### EXERCISE MATERIAL
-- ==== Sys2Proof/Machine/Beacon.lean ====
section
/-! DEFINITION. The beacon driver (R417 to R422): pattern engines, the commands of the eight sinks, derating from the
thermistor, the trip and the lamp faults. -/

namespace Sys2Proof.Machine

def State.bstep (s : State) (e i : Nat) (f : BitField) : Nat := s.fget (Reg.BC_STEP e i) f

def State.engine (s : State) (e : Nat) : EngineSt :=
  kgetD s.bc.engines e { step := 0, ms := 0, from' := (Config.beaconFrom e).toNat, done := false }
def State.setEngine (s : State) (e : Nat) (x : EngineSt) : State :=
  { s with bc := { s.bc with engines := kset s.bc.engines e x } }

/-- The gamma table (R419). -/
def State.gamma (s : State) (b : Nat) : Nat :=
  let i := b / 32
  let lo : Int := s.fget (Reg.BC_GAMMA i) Fld.BC_GAMMA_entry
  let hi : Int := s.fget (Reg.BC_GAMMA (i + 1)) Fld.BC_GAMMA_entry
  (lo + Int.tdiv ((hi - lo) * ((b : Int) - 32 * (i : Int))) 32).toNat

/-- The present level of an engine (R418, R419); the rounding of a ramp to a whole level is open (log 6). -/
def State.engineLevel (s : State) (e : Nat) : Nat :=
  let x := s.engine e
  let level := s.bstep e x.step Fld.BC_STEP_level
  let shape := s.bstep e x.step Fld.BC_STEP_shape
  let total := 10 * s.bstep e x.step Fld.BC_STEP_time
  let b := if shape = 0 || total ≤ x.ms then level
    else ((x.from' : Int) + openDiv (((level : Int) - x.from') * x.ms) total).toNat
  if shape = 2 then s.gamma b else b

/-- The derating scale in force, in 1/255, and whether the result is stale (R420).  No result yet counts as a stale one,
and so does one of a later frame number, which only an earlier Run can have left. -/
def State.derate (s : State) : Nat × Bool :=
  if !s.flag Reg.BC_CTL Fld.BC_CTL_derate then (255, false)
  else
    let sc := fun (i : Nat) => s.fget (Reg.BC_DERATE i) Fld.BC_DERATE_scale
    let om := fun (i : Nat) => s.fget (Reg.BC_DERATE i) Fld.BC_DERATE_ohms
    match s.bc.ntc with
    | none => (sc 3, true)
    | some (r, f) =>
      if f + 2 * s.schedG < s.frameNo || s.frameNo < f then (sc 3, true)
      else if om 0 ≤ r then (sc 0, false)
      else if r ≤ om 3 then (sc 3, false)
      else
        let i := if om 1 ≤ r then 0 else if om 2 ≤ r then 1 else 2
        let lo : Int := om (i + 1)
        ((sc (i + 1) + openDiv (((sc i : Int) - sc (i + 1)) * ((r : Int) - lo)) (om i - om (i + 1)) : Int).toNat, false)

/-- A group that is on: enabled, without a latched fault and not tripped, with the driver enabled. -/
def State.groupOn (s : State) (g : Nat) : Bool :=
  s.flag Reg.BC_CTL Fld.BC_CTL_en && s.flag (Reg.BC_GRP g) Fld.BC_GRP_en
    && !(s.fget Reg.BC_STAT Fld.BC_STAT_fault).testBit g && !s.flag Reg.BC_STAT Fld.BC_STAT_tripped

/-- The command of an output in codes (R417); derating takes no warning output below 35 codes (R422). -/
def State.sinkCode (s : State) (g place j : Nat) : Nat :=
  let e := s.groupEngine g
  if s.groupOn g && (s.bstep e (s.engineStep e) Fld.BC_STEP_mask).testBit place then
    let full := s.fget (Reg.BC_OUT j) Fld.BC_OUT_imax * s.engineLevel e
    let code := (roundDiv ((full * s.derate.1 : Nat) : Int) (1023 * 255)).toNat
    if s.flag (Reg.BC_GRP g) Fld.BC_GRP_warn then max code (min 35 (roundDiv (full : Int) 1023).toNat) else code
  else 0

/-- Every sink takes its command. -/
def State.lightSinks (s : State) : State :=
  let (sc, stale) := s.derate
  let sinks := (List.range 4).foldl (fun m g =>
    ((s.groupOutputs g).zipIdx).foldl (fun m p =>
      let c := s.sinkCode g p.2 p.1
      if c = 0 then m else kset m p.1 c) m) []
  let lit := (List.range 4).foldl (fun a g => if s.groupOn g then a + 2 ^ g else a) 0
  let s := { s with bc := { s.bc with sinks := sinks } }
  let s := (s.fput Reg.BC_STAT Fld.BC_STAT_lit lit).setFlag Reg.BC_STAT Fld.BC_STAT_stale stale
  s.fput Reg.BC_SCALE Fld.BC_SCALE_scale sc

/-- The millisecond's update (R417): the engines run on while the driver is enabled. -/
def beaconUpdate (s : State) : State :=
  if !s.alive then s
  else if s.flag Reg.BC_CTL Fld.BC_CTL_en then
    ((List.range 4).foldl (fun s e =>
      let x := s.engine e
      s.setEngine e { x with ms := min (x.ms + 1) (10 * s.bstep e x.step Fld.BC_STEP_time) }) s).lightSinks
  else ({ s with bc := { s.bc with engines := [] } }).lightSinks

def execBeaconUpdate (s : State) : Host.Outcome State Fault Refusal := fin (beaconUpdate s)

/-- A step's time has run out (R418). -/
def beaconStep (e : BitVec 2) (s : State) : State :=
  let n := e.toNat
  if !(s.alive && s.flag Reg.BC_CTL Fld.BC_CTL_en) then s
  else
    let x := s.engine n
    let level := s.bstep n x.step Fld.BC_STEP_level
    if s.fget (Reg.BC_ENG n) Fld.BC_ENG_last ≤ x.step then
      if s.flag (Reg.BC_ENG n) Fld.BC_ENG_once then
        (s.setEngine n { x with ms := 10 * s.bstep n x.step Fld.BC_STEP_time, done := true }).lightSinks
      else (s.setEngine n { x with step := 0, ms := 0, from' := level }).lightSinks
    else (s.setEngine n { x with step := x.step + 1, ms := 0, from' := level }).lightSinks

def execBeaconStep (e : BitVec 2) (s : State) : Host.Outcome State Fault Refusal := fin (beaconStep e s)

/-- An output carries less than 75 % of its command of `c` codes of 60 mA ÷ 1,023; its pin stands above short_v (R421). -/
def lampOpen (x : LampRead) (c : Nat) : Bool := decide (4 * 1023 * x.ua.toNat < 3 * 60000 * c)
def State.lampShort (s : State) (x : LampRead) : Bool := decide (1000 * s.fget Reg.BC_CTL Fld.BC_CTL_short_v < x.mv.toNat)

/-- A lamp fault is latched with its output's group, and raised. -/
def State.lampFault (s : State) (n : Nat) (short : Bool) : State :=
  let f := if short then Fld.BC_STAT_short else Fld.BC_STAT_open
  let g := s.fget (Reg.BC_OUT n) Fld.BC_OUT_grp
  let s := s.fput Reg.BC_STAT f (s.fget Reg.BC_STAT f ||| 2 ^ n)
  let s := s.fput Reg.BC_STAT Fld.BC_STAT_fault (s.fget Reg.BC_STAT Fld.BC_STAT_fault ||| 2 ^ g)
  s.lightSinks.raise 62 n (if short then 2 else 1)

/-- BEACON_FAULT: an output commanded to at least 35 codes has shown this for 1 ms (R421). -/
def beaconFault (j : BitVec 3) (x : LampRead) (s : State) : State :=
  let n := j.toNat
  let g := s.fget (Reg.BC_OUT n) Fld.BC_OUT_grp
  let c := kgetD s.bc.sinks n 0
  if s.alive && g < 4 && s.groupOn g && decide (35 ≤ c) then
    let t := if lampOpen x c then s.lampFault n false else s
    if s.lampShort x then t.lampFault n true else t
  else s

def execBeaconFault (j : BitVec 3) (lamp : LampRead) (s : State) : Host.Outcome State Fault Refusal :=
  fin (beaconFault j lamp s)

/-- BC_CMD.clear: the named groups light again; the faults of their outputs are no longer latched. -/
def beaconClear (mask : BitVec 4) (s : State) : State :=
  let outs := (List.range 4).foldl (fun a g =>
    if mask.getLsbD g then (s.groupOutputs g).foldl (fun a j => a ||| 2 ^ j) a else a) 0
  let drop := fun (v m w : Nat) => v &&& ((2 ^ w - 1) ^^^ m)
  let s := s.fput Reg.BC_STAT Fld.BC_STAT_fault (drop (s.fget Reg.BC_STAT Fld.BC_STAT_fault) mask.toNat 4)
  let s := s.fput Reg.BC_STAT Fld.BC_STAT_short (drop (s.fget Reg.BC_STAT Fld.BC_STAT_short) outs 8)
  let s := s.fput Reg.BC_STAT Fld.BC_STAT_open (drop (s.fget Reg.BC_STAT Fld.BC_STAT_open) outs 8)
  s.lightSinks

def execBeaconClear (mask : BitVec 4) (s : State) : Host.Outcome State Fault Refusal := fin (beaconClear mask s)

/-- A BCN_NTC result (Q24.8 Ω) with its frame: derating, the trip and the recovery (R420). -/
def State.ntcResult (s : State) (raw : Int) (frame : Nat) : State :=
  let ohms := (openDiv raw 256).toNat
  let s := { s with bc := { s.bc with ntc := some (ohms, frame) } }
  let s := s.fput Reg.BC_SCALE Fld.BC_SCALE_ntc ohms
  let trip := s.fget Reg.BC_TRIP Fld.BC_TRIP_trip
  if ohms < trip then
    if s.flag Reg.BC_STAT Fld.BC_STAT_tripped then s
    else
      let s := (s.setFlag Reg.BC_STAT Fld.BC_STAT_tripped true).setFlag Reg.BC_STAT Fld.BC_STAT_trip_lat true
      s.lightSinks.raiseD 63 0 0 0 (BitVec.ofNat 64 ohms)
  else if s.fget Reg.BC_TRIP Fld.BC_TRIP_rec < ohms then
    (s.setFlag Reg.BC_STAT Fld.BC_STAT_tripped false).lightSinks
  else s

end Sys2Proof.Machine
end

### WHAT YOU HAVE TO DO
Going back over the entries above, copy word for word every line from the one that has "def State.lampFault (s" on through the one that has "let drop := fun".

### WRITTEN SOLUTION
def State.lampFault (s : State) (n : Nat) (short : Bool) : State :=
  let f := if short then Fld.BC_STAT_short else Fld.BC_STAT_open
  let g := s.fget (Reg.BC_OUT n) Fld.BC_OUT_grp
  let s := s.fput Reg.BC_STAT f (s.fget Reg.BC_STAT f ||| 2 ^ n)
  let s := s.fput Reg.BC_STAT Fld.BC_STAT_fault (s.fget Reg.BC_STAT Fld.BC_STAT_fault ||| 2 ^ g)
  s.lightSinks.raise 62 n (if short then 2 else 1)

/-- BEACON_FAULT: an output commanded to at least 35 codes has shown this for 1 ms (R421). -/
def beaconFault (j : BitVec 3) (x : LampRead) (s : State) : State :=
  let n := j.toNat
  let g := s.fget (Reg.BC_OUT n) Fld.BC_OUT_grp
  let c := kgetD s.bc.sinks n 0
  if s.alive && g < 4 && s.groupOn g && decide (35 ≤ c) then
    let t := if lampOpen x c then s.lampFault n false else s
    if s.lampShort x then t.lampFault n true else t
  else s

def execBeaconFault (j : BitVec 3) (lamp : LampRead) (s : State) : Host.Outcome State Fault Refusal :=
  fin (beaconFault j lamp s)

/-- BC_CMD.clear: the named groups light again; the faults of their outputs are no longer latched. -/
def beaconClear (mask : BitVec 4) (s : State) : State :=
  let outs := (List.range 4).foldl (fun a g =>
    if mask.getLsbD g then (s.groupOutputs g).foldl (fun a j => a ||| 2 ^ j) a else a) 0
  let drop := fun (v m w : Nat) => v &&& ((2 ^ w - 1) ^^^ m)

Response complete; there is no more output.